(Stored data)

········

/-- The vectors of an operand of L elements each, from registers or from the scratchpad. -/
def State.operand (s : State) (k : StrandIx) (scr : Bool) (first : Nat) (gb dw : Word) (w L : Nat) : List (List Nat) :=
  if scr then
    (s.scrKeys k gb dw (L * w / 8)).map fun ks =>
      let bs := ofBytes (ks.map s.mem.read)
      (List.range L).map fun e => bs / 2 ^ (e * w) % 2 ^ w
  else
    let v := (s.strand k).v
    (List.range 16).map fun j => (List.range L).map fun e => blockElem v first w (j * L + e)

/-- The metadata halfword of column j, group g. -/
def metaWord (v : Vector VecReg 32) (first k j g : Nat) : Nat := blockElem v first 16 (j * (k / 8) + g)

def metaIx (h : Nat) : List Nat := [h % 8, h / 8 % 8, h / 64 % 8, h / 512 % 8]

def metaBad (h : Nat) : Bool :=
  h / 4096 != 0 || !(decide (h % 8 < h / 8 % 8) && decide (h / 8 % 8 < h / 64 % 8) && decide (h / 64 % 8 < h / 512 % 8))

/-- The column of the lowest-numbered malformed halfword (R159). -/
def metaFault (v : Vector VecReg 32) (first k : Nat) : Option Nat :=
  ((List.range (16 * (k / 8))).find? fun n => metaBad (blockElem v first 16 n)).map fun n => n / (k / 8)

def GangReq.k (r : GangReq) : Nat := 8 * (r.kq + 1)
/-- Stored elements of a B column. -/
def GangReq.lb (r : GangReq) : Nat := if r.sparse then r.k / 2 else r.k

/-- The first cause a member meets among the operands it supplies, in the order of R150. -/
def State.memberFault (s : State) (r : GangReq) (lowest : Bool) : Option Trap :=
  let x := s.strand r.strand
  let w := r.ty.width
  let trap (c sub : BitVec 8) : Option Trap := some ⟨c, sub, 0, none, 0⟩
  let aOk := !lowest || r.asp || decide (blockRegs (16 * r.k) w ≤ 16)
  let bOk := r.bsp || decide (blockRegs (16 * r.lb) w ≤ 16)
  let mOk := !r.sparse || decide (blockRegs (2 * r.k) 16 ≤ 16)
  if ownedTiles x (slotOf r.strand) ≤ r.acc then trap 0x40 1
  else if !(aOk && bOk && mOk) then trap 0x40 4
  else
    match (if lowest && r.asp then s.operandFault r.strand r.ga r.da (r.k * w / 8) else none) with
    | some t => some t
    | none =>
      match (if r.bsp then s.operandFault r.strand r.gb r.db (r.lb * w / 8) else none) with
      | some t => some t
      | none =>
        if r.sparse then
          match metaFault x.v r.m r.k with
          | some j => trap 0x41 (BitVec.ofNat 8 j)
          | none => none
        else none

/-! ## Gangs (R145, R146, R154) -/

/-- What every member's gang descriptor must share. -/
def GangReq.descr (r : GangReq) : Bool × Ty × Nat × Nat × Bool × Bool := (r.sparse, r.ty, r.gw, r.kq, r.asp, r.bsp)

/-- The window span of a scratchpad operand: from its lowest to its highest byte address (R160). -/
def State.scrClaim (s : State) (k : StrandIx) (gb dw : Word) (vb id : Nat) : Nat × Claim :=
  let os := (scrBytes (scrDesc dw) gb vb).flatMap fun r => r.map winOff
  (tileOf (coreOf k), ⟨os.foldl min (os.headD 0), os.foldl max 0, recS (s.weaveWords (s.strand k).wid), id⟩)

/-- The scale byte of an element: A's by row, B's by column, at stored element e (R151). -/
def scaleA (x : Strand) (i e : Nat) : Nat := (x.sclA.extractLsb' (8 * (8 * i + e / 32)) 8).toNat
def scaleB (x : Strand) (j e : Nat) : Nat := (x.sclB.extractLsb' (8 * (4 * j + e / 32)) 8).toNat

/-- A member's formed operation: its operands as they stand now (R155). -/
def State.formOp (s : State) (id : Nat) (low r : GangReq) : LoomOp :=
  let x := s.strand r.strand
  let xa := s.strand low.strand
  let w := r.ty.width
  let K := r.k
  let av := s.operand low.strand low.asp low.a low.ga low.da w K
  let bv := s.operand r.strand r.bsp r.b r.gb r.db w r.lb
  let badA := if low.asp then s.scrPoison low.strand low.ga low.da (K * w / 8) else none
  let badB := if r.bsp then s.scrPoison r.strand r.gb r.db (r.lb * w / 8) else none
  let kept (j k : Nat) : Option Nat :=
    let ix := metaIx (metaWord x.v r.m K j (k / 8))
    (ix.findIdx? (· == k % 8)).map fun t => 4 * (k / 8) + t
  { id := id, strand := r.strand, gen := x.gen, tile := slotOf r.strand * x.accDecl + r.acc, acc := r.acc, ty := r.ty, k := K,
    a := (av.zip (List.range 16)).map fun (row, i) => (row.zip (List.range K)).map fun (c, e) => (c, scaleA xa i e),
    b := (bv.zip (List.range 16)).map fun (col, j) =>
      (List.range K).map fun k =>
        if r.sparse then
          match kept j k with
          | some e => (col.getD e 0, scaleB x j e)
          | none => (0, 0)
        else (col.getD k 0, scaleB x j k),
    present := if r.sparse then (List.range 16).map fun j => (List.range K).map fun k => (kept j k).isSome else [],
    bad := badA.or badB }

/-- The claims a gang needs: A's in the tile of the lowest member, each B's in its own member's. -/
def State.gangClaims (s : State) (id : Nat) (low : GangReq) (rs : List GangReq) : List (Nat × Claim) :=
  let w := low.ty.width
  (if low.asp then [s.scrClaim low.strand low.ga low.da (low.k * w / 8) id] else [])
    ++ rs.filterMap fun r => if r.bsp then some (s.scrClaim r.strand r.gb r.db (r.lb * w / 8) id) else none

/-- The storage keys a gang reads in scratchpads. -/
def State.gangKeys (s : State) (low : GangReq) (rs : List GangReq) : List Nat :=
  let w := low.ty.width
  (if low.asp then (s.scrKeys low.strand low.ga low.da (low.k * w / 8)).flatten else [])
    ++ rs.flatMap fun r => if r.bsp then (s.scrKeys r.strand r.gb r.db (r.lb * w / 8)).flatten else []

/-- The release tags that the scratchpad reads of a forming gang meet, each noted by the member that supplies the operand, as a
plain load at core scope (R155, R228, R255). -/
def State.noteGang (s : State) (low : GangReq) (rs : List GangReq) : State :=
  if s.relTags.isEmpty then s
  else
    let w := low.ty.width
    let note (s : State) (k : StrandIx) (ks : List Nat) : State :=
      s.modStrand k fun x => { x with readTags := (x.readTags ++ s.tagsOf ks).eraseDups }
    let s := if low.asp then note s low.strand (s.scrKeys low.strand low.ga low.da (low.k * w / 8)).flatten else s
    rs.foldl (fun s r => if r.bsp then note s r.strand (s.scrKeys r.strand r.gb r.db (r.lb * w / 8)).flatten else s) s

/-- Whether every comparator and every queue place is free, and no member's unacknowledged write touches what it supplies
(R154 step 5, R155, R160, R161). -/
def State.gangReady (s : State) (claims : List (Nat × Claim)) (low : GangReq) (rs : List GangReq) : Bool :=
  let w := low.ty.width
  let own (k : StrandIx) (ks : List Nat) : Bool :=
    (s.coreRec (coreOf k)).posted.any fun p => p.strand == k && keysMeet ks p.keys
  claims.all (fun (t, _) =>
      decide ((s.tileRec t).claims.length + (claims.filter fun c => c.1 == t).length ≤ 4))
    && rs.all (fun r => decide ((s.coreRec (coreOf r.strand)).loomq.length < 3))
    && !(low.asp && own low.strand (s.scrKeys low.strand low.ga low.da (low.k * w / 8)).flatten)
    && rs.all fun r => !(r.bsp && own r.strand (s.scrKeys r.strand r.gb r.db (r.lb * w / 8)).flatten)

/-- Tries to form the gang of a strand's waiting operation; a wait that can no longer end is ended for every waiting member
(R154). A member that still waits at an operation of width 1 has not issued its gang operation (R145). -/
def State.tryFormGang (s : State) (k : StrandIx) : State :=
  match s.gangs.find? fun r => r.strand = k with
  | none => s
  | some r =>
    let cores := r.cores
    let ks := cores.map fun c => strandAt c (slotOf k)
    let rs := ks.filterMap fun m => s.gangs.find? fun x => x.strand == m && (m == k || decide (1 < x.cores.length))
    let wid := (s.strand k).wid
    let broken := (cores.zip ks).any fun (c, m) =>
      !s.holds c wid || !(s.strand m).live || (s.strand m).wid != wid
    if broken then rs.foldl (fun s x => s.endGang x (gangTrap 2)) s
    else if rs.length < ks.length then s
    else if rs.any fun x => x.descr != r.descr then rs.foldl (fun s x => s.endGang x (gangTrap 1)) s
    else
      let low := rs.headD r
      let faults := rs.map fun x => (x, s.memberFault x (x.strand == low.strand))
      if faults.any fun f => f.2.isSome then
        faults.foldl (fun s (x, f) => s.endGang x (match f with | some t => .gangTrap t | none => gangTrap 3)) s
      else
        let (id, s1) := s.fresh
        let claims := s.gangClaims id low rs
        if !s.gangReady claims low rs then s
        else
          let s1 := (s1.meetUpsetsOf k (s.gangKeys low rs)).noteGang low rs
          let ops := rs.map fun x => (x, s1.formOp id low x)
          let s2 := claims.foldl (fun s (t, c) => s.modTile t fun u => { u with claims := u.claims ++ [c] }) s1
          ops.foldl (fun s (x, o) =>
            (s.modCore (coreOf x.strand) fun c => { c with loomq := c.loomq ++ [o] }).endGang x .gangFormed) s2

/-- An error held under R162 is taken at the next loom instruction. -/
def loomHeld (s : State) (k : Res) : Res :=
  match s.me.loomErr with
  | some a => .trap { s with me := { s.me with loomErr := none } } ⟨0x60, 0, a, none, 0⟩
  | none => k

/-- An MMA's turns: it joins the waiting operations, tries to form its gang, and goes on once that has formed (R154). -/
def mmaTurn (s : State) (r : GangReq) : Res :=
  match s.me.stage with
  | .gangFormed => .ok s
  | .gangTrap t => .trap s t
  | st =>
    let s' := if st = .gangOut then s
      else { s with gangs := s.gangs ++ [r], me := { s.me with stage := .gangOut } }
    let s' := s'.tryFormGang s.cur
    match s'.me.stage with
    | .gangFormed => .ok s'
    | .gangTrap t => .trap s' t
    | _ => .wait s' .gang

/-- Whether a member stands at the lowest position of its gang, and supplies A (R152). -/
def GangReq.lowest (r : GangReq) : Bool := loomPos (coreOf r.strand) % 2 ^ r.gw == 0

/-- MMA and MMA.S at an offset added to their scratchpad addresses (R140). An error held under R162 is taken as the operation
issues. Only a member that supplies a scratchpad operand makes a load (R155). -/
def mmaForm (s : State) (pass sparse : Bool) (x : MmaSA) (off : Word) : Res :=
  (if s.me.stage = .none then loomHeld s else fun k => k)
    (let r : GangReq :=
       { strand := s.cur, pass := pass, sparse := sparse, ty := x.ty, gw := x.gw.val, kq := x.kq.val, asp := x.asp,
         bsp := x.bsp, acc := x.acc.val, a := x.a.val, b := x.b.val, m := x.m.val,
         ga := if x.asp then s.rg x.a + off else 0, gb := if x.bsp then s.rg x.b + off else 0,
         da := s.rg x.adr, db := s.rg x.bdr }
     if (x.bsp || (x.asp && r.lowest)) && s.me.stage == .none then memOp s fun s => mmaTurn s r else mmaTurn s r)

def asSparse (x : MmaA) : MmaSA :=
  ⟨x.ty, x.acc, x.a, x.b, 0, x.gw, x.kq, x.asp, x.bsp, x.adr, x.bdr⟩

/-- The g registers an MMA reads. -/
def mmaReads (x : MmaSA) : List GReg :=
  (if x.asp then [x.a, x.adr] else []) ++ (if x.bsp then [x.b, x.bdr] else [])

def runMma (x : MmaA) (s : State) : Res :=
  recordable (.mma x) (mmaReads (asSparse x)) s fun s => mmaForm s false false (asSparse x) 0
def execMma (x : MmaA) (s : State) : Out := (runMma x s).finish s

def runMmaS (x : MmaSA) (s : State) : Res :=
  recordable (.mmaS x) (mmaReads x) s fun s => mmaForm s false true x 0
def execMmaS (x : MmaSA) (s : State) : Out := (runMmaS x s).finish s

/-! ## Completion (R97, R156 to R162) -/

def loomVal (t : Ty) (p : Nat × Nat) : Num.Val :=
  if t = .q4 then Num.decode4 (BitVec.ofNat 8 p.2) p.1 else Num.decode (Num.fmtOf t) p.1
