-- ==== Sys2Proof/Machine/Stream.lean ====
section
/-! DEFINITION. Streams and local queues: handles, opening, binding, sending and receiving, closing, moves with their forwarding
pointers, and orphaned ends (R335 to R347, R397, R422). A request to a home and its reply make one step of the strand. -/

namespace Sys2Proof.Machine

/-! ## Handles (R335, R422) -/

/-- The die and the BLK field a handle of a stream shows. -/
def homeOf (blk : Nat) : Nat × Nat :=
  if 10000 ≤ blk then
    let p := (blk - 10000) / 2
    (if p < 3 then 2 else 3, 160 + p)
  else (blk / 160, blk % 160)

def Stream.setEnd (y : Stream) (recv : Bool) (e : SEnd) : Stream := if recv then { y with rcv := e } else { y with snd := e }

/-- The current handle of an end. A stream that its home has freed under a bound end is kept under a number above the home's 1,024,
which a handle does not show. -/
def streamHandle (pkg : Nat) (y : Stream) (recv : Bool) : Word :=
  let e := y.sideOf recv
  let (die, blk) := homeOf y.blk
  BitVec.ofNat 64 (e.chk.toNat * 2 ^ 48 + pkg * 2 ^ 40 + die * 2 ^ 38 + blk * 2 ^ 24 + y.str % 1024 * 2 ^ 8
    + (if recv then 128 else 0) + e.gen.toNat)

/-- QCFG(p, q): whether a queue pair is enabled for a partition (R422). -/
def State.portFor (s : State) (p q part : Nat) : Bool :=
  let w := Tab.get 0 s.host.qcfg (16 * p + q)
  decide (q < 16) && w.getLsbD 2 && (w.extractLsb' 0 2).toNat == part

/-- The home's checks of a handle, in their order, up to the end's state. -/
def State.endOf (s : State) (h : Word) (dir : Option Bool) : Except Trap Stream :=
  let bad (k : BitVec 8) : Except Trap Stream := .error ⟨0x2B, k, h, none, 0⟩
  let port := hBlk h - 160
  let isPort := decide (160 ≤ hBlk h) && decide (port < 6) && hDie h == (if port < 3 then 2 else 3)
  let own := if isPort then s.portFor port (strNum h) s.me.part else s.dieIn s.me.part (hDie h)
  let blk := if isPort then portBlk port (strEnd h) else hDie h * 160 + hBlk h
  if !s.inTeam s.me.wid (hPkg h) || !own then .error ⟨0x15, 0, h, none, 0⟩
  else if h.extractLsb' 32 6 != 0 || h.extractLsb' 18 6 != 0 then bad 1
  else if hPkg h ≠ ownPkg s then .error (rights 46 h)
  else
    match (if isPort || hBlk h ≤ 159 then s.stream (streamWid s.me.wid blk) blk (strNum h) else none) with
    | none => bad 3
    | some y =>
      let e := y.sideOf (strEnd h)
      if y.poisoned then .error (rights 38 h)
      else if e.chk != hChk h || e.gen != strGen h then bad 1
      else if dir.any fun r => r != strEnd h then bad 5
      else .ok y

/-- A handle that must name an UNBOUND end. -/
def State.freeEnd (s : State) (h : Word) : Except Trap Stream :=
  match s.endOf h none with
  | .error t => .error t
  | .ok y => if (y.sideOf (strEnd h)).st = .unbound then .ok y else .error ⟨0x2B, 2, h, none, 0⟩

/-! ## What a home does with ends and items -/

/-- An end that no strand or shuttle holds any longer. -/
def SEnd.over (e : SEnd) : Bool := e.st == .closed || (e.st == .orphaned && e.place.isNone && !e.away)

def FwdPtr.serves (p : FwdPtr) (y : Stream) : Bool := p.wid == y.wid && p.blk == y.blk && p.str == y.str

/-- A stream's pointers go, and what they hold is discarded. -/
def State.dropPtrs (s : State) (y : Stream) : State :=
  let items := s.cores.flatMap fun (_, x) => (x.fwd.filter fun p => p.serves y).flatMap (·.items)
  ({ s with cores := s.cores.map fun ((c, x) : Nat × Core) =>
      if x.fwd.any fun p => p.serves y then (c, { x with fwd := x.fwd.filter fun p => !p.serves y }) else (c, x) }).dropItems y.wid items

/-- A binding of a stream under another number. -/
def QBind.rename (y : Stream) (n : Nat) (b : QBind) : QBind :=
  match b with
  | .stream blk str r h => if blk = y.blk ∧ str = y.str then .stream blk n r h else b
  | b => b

········

# TASK DIRECTIONS
The answer must be every line of the records that contains the word "ofNat".

# RESPONSE
          | some j => trap 0x41 (BitVec.ofNat 8 j)
  if t = .q4 then Num.decode4 (BitVec.ofNat 8 p.2) p.1 else Num.decode (Num.fmtOf t) p.1
  BitVec.ofNat 64 (e.chk.toNat * 2 ^ 48 + pkg * 2 ^ 40 + die * 2 ^ 38 + blk * 2 ^ 24 + y.str % 1024 * 2 ^ 8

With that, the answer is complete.